3 Juillet 2017, 08:31am

Publié par Zazimutine

Les musiques de ma vie [défi]

Chers amis, bonjoooour!

Aujourd'hui, je vous propose, lecteurs/lectrices/blogueurs/blogueuses, un petit défi d'écriture. Oh je vous entends d'ici "nan mais pour qui elle se prend la Zazimutine? Elle croit qu'elle est une blogueuse influente et qu'elle peut se permettre de défier les autres ou bien?"

Bon, bon, remettons les choses dans leur contexte; non, je ne me prends pas pour une blogueuse influente (j'ai vérifié dans mes statistiques, on ne sait jamais, sur un malentendu, et en fait euh...non!); en revanche, j'ai adoré participer au défi Rêve d'été initié par the famous Frau Pruno du blog Escarpins et marmelades; j'ai également adoré lire les propositions des autres participantes sur le thème; par conséquent, j'ai eu envie de renouveler l'expérience et de lancer ma proposition à mon tour (en mode qui ne tente rien n'a rien).
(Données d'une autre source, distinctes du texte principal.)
/-! ## Every turn answers -/

/-- A sample answers unless it is accepted by a run at an illegal depth (R103). -/
theorem exec_srcSample_answers (d : Half) {s : State} (hrun : s.phase = .running → startFault s = none) :
    ∃ t, exec (.srcSample d) s = .next t := by
  by_cases hw : inputWaits s = true
  · exact ⟨_, exec_of_inputWaits (.inl ⟨d, rfl⟩) hw⟩
  by_cases hf : s.phase = .faulted
  · exact ⟨_, exec_srcSample_of_faulted d hf⟩
  by_cases hg : s.phase ≠ .running ∨ ¬(ctrlMode s = 1 ∨ ctrlMode s = 2)
  · exact ⟨_, exec_srcSample_of_out_of_place d hw hf hg⟩
  obtain ⟨hp, hm⟩ := not_or.1 hg
  rw [not_not] at hp hm
  obtain ⟨-, hsample, -, -⟩ := (startFault_eq_none_iff s).1 (hrun hp)
  obtain ⟨l, hl⟩ := exists_level d ((depthLegal_iff s).1 (hsample hm).2)
  exact ⟨_, exec_srcSample_of_level hw hp hm hl⟩

/-- SRC.EOF answers unless it ends a run in no mode (R223, R225). -/
theorem exec_srcEof_answers {s : State} (hrun : s.phase = .running → startFault s = none) :
    ∃ t, exec .srcEof s = .next t := by
  by_cases hf : s.phase = .faulted
  · exact ⟨_, exec_srcEof_of_faulted hf⟩
  by_cases hp : s.phase = .running
  · obtain ⟨hm, -⟩ := (startFault_eq_none_iff s).1 (hrun hp)
    rcases hm with h1 | h2 | h3
    · exact ⟨_, exec_srcEof_of_dcd hp h1⟩
    · exact ⟨_, exec_srcEof_of_hcd hp h2⟩
    · by_cases hi : s.hidx < 18
      · exact ⟨_, exec_srcEof_of_header hp h3 hi⟩
      · exact ⟨_, exec_srcEof_of_tpd hp h3 hi⟩
  · exact ⟨_, exec_srcEof_of_not_running hf hp⟩

/-- Every command answers where a run has a configuration that CTL.START accepts: the other commands answer on every branch. -/
theorem exec_answers (i : Instr) {s : State} (hrun : s.phase = .running → startFault s = none) :
    ∃ t, exec i s = .next t := by
  cases i with
  | srcSample d => exact exec_srcSample_answers d hrun
  | srcEof => exact exec_srcEof_answers hrun
  | ctlReset => exact ⟨_, rfl⟩
  | cfgWrite | cfgRead | cfgDerive | ctlStart | qClassify | srcByte | snkGet | ctlAbort =>
    simp only [exec, execCfgWrite, execCfgRead, execCfgDerive, execCtlStart, execQClassify, execSrcByte, execSnkGet,
      execCtlAbort]
    repeat' split
    all_goals exact ⟨_, rfl⟩

/-- A word that spells no command is handled as such once it has left its port (R261). -/
theorem portStep_of_decodeWord_none {s : State} {p : Port} {w : Word} {ws : List Word}
    (hq : portQueue p s = w :: ws) (hd : decodeWord w = none) :
    portStep p s = .next (illegalWord w { setPortQueue p ws s with port := p }) := by
  simp only [portStep, takeWord_of_portQueue_cons hq, hd]

/-- A port's turn answers when every command does in the state with its word taken. -/
theorem portStep_answers {p : Port} {s : State}
    (hexec : ∀ i ws, ∃ t, exec i { setPortQueue p ws s with port := p } = .next t) : ∃ t, portStep p s = .next t := by
  cases hq : portQueue p s with
  | nil => exact ⟨s, by simp only [portStep, takeWord_of_portQueue_nil hq]⟩
  | cons w ws =>
    cases hd : decodeWord w with
    | none => exact ⟨_, portStep_of_decodeWord_none hq hd⟩
    | some i =>
      rw [portStep_of_decodeWord_some hq hd]
      exact hexec i ws

/-- Settles O55: spending the turn and taking the word keep the invariant, under which a run has a configuration that CTL.START
accepts. -/
theorem nothingStopsTheModel : Obligations.NothingStopsTheModel := by
  intro s h
  obtain ⟨listed, unlisted, -⟩ := stepGivesTheProducerItsTurn
  cases hs : s.sched with
  | nil => exact ⟨_, unlisted s hs⟩
  | cons a turns =>
    cases a with
    | producer => exact ⟨_, listed s turns hs⟩
    | external p =>
      rw [step_of_external_turn hs]
      refine portStep_answers fun i ws => exec_answers i fun hp => ?_
      have htaken : Inv { setPortQueue p ws { s with sched := turns } with port := p } :=
        h.of_sameBlock (by cases p <;> rfl)
      exact htaken.block.started (.inl hp)

/-! ## Out of FAULTED -/

/-- A state has its own block state. -/
theorem sameBlock_refl (s : State) : sameBlock s s := rfl

/-- Having the same block state is transitive. -/
theorem sameBlock_trans {s t u : State} (hst : sameBlock s t) (htu : sameBlock t u) : sameBlock s u := by
  unfold sameBlock at hst htu ⊢
  rw [htu, hst]

/-- In FAULTED the producer has no step (R203, R204). -/
theorem producerStep_of_faulted {s : State} (hf : s.phase = .faulted) : producerStep s = s := by
  rcases producerStep_cases s with ⟨_, _, hp | hp, -⟩ | ⟨hp, -⟩ | ⟨-, -, e⟩
  · simp [hf] at hp
  · simp [hf] at hp
  · simp [hf] at hp
  · exact e

/-- In FAULTED an illegal word changes no block state (R261, R270). -/
theorem illegalWord_of_faulted (w : Word) {s : State} (hf : s.phase = .faulted) : sameBlock s (illegalWord w s) := by
  rcases illegalWord_cases w s with ⟨-, e⟩ | ⟨-, e⟩ <;> rw [e, raiseFault_of_faulted _ _ hf]
  · exact respond_sameBlock .fault s
  · exact sameBlock_refl s

/-- In FAULTED, with the slot empty, a command other than CTL.RESET changes no block state (R228, R270). -/
theorem Effect.sameBlock_of_faulted {i : Instr} {s t : State} (h : Effect i s t) (hf : s.phase = .faulted)
    (hslot : s.slotFull = false) (hi : i ≠ .ctlReset) : sameBlock s t := by
  cases h with
  | none => exact sameBlock_refl s
  | fault c info =>
    rw [raiseFault_of_faulted c info hf]
    exact sameBlock_refl s
  | faultAnswered c info =>
    rw [raiseFault_of_faulted c info hf]
    exact respond_sameBlock .fault s
  | answer r => exact respond_sameBlock r s
  | take _ hfull => simp [hslot] at hfull
  | getWait _ _ hp => exact absurd hf hp
  | reset hreset => exact absurd hreset hi
  | inputWait _ hp | write _ _ _ _ _ hp | derive _ _ _ _ hp | start _ hp | dcd _ _ _ hp | hcd _ _ _ hp | tpd _ _ hp
  | eofDcd _ hp | eofHcd _ hp | eofTpd _ hp => simp [hf] at hp

/-- Settles O56: in FAULTED the channel is empty, so of what a step can do only a reset changes the block. -/
theorem onlyResetLeavesFaulted : Obligations.OnlyResetLeavesFaulted := by
  refine ⟨fun s t hinv hf hstep => ?_, fun s t h => ?_⟩
  · have hslot := (hinv.faultedEmpty hf).1
    rcases step_cases hstep with ⟨hw, rfl⟩ | ⟨hw, rfl⟩ | ⟨p, w, ws, hw, -, hd, rfl⟩ | ⟨p, w, ws, i, hc, -, -, he⟩
    · rw [producerStep_of_faulted (s := { s with sched := s.sched.tail }) hf]
      exact ⟨fun _ => rfl, by simp [nextCommand, hw]⟩
    · exact ⟨fun _ => rfl, by simp [nextCommand, hw]⟩
    · refine ⟨fun _ => sameBlock_trans (taken_sameBlock s p ws) (illegalWord_of_faulted w ?_), ?_⟩
      · simp [hf]
      · simp [nextCommand, hw, hd]
    · rw [hc]
      refine ⟨fun hi => sameBlock_trans (taken_sameBlock s p ws) ?_, fun hi => ?_⟩
      · exact (exec_effect he).sameBlock_of_faulted (by simp [hf]) (by simp [hslot]) fun e => hi (congrArg some e)
      · obtain rfl := Option.some.inj hi
        cases he
        exact resetState_sameBlock _
  · cases h
    exact resetState_environment s

end Sys2Proof.Machine
end

section
/-! PROOFS. Faults (R260 to R264): what the fault primitive records, and that a command which faults does nothing else to the block. -/

namespace Sys2Proof.Machine

/-! ## The fault primitive -/

/-- Settles O25: outside FAULTED the primitive records the fault, in FAULTED it does nothing, and the codes are read off R260. -/
theorem raiseFaultRecordsTheFirstFault : Obligations.RaiseFaultRecordsTheFirstFault :=
  ⟨fun c info _ => ⟨raiseFault_of_not_faulted c info, raiseFault_of_faulted c info⟩, rfl⟩

/-- A T77 byte that ends in FAULTED has raised the fault and done nothing else (R172, R264). -/
theorem tpdByte_eq_raiseFault {b : Byte} {s : State} (hs : s.phase ≠ .faulted) (ht : (tpdByte b s).phase = .faulted) :
    ∃ c info, tpdByte b s = raiseFault c info s := by
  rcases tpdByte_spec b s with ⟨c, -, e⟩ | ⟨-, e⟩ | ⟨v, hb, win, bs, -, e, -⟩
  · exact ⟨c, _, e⟩
  · rw [e] at ht
    exact absurd ht hs
  · rw [e] at ht
    exact absurd ht hs

/-- An effect that brings a block to FAULTED is the fault primitive, with or without a response (R264). -/
theorem Effect.sameBlock_raiseFault {i : Instr} {s t : State} (h : Effect i s t) (hs : s.phase ≠ .faulted)
    (ht : t.phase = .faulted) : ∃ c info, sameBlock (raiseFault c info s) t := by
  cases h with
  | fault c info => exact ⟨c, info, sameBlock_refl _⟩
  | faultAnswered c info => exact ⟨c, info, respond_sameBlock .fault _⟩
  | tpd b =>
    obtain ⟨c, info, e⟩ := tpdByte_eq_raiseFault hs ht
    exact ⟨c, info, e ▸ sameBlock_refl _⟩
  | none | answer | take => exact absurd ht hs
  | inputWait | getWait => exact absurd ((wait_fields i s).1 ▸ ht) hs
  | write reg d r => exact absurd (writeReg_phase r d s ▸ ht) hs
  | derive f g t hi hp hd => exact absurd (deriveState_phase hd ▸ ht) hs
  | dcd d l => exact absurd (dcdStep_phase l s ▸ ht) hs
  | hcd d l => exact absurd (hcdStep_phase l s ▸ ht) hs
  | start | eofDcd | eofHcd | eofTpd | reset => exact nomatch ht

/-- Settles O59: of all the effects of a command, only the fault primitive leads to FAULTED. -/
theorem faultsArePrecise : Obligations.FaultsArePrecise :=
  fun _ _ _ h hs ht => (exec_effect h).sameBlock_raiseFault hs ht

end Sys2Proof.Machine
end

section
/-! PROOFS. A command reads the block's state alone (R273): in two states that differ in what the agents have issued and received, in
the schedule and in the port, it answers alike. -/

namespace Sys2Proof.Machine

/-! ## A block among other agents -/

/-- The block of `s` among the agents of `e`: what they have issued and received, their turns and the port are those of `e`. -/
def State.withAgents (s e : State) : State :=
  { s with
    hostQ := e.hostQ, sourceQ := e.sourceQ, consumerQ := e.consumerQ, sched := e.sched, port := e.port,
    responses := e.responses }

/-- The states with the block of `s` are `s` among other agents. -/
theorem sameBlock_iff_eq_withAgents (s t : State) : sameBlock s t ↔ t = s.withAgents t := Iff.rfl

/-- A block is the same among other agents. -/
theorem withAgents_sameBlock (s e : State) : sameBlock s (s.withAgents e) := rfl

/-- A fault depends on the block alone (R262). -/
theorem raiseFault_withAgents (c : FaultCode) (info : Half) (s e : State) :
    raiseFault c info (s.withAgents e) = (raiseFault c info s).withAgents e := by
  by_cases hf : s.phase = .faulted
  · rw [raiseFault_of_faulted c info hf, raiseFault_of_faulted c info (s := s.withAgents e) hf]
  · rw [raiseFault_of_not_faulted c info hf, raiseFault_of_not_faulted c info (s := s.withAgents e) hf]
    rfl

/-- The same fault takes the same block to the same block (R262). -/
theorem raiseFault_sameBlock {s t : State} (h : sameBlock s t) (c : FaultCode) (info : Half) :
    sameBlock (raiseFault c info s) (raiseFault c info t) := by
  rw [(sameBlock_iff_eq_withAgents s t).1 h, raiseFault_withAgents]
  exact withAgents_sameBlock _ t

/-- A register write depends on the block alone (R230). -/
theorem writeReg_withAgents (r : Reg) (d : Half) (s e : State) :
    writeReg r d (s.withAgents e) = (writeReg r d s).withAgents e := by
  cases r <;> rfl

/-- A derivation depends on the block alone (R222). -/
theorem deriveState_withAgents (f : Fmt) (s e : State) :
    deriveState f (s.withAgents e) = (deriveState f s).map (·.withAgents e) := by
  cases f <;> simp only [deriveState, Option.map_map] <;> rfl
Le thème de ce défi? Les musiques qui ont jalonné votre vie. La musique a un fabuleux pouvoir d'évocation, certains morceaux vous projettent directement dans un moment de votre passé. J'aimerais que vous nous parliez de ces morceaux qui ont jalonné votre existence (avec extraits musicaux si possible).

Je vous laisse donc jusqu'au 16 juillet pour poster vos billets, jour où je publierai ma propre participation, puis je sélectionnerai parmi vos articles, ceux qui m'ont le plus touchée (la fille qui croit qu'elle va avoir 12000 candidatures ^_^). Prévenez-moi en commentaire si vous participez, et je pense que ce sera plus clair pour tout le monde si vous insérez dans votre article, un lien direct vers ce billet. Si vous publiez sur Instagram, je vous propose d'ajouter le #défilesmusiquesdemavie (avec un é comme dans défi)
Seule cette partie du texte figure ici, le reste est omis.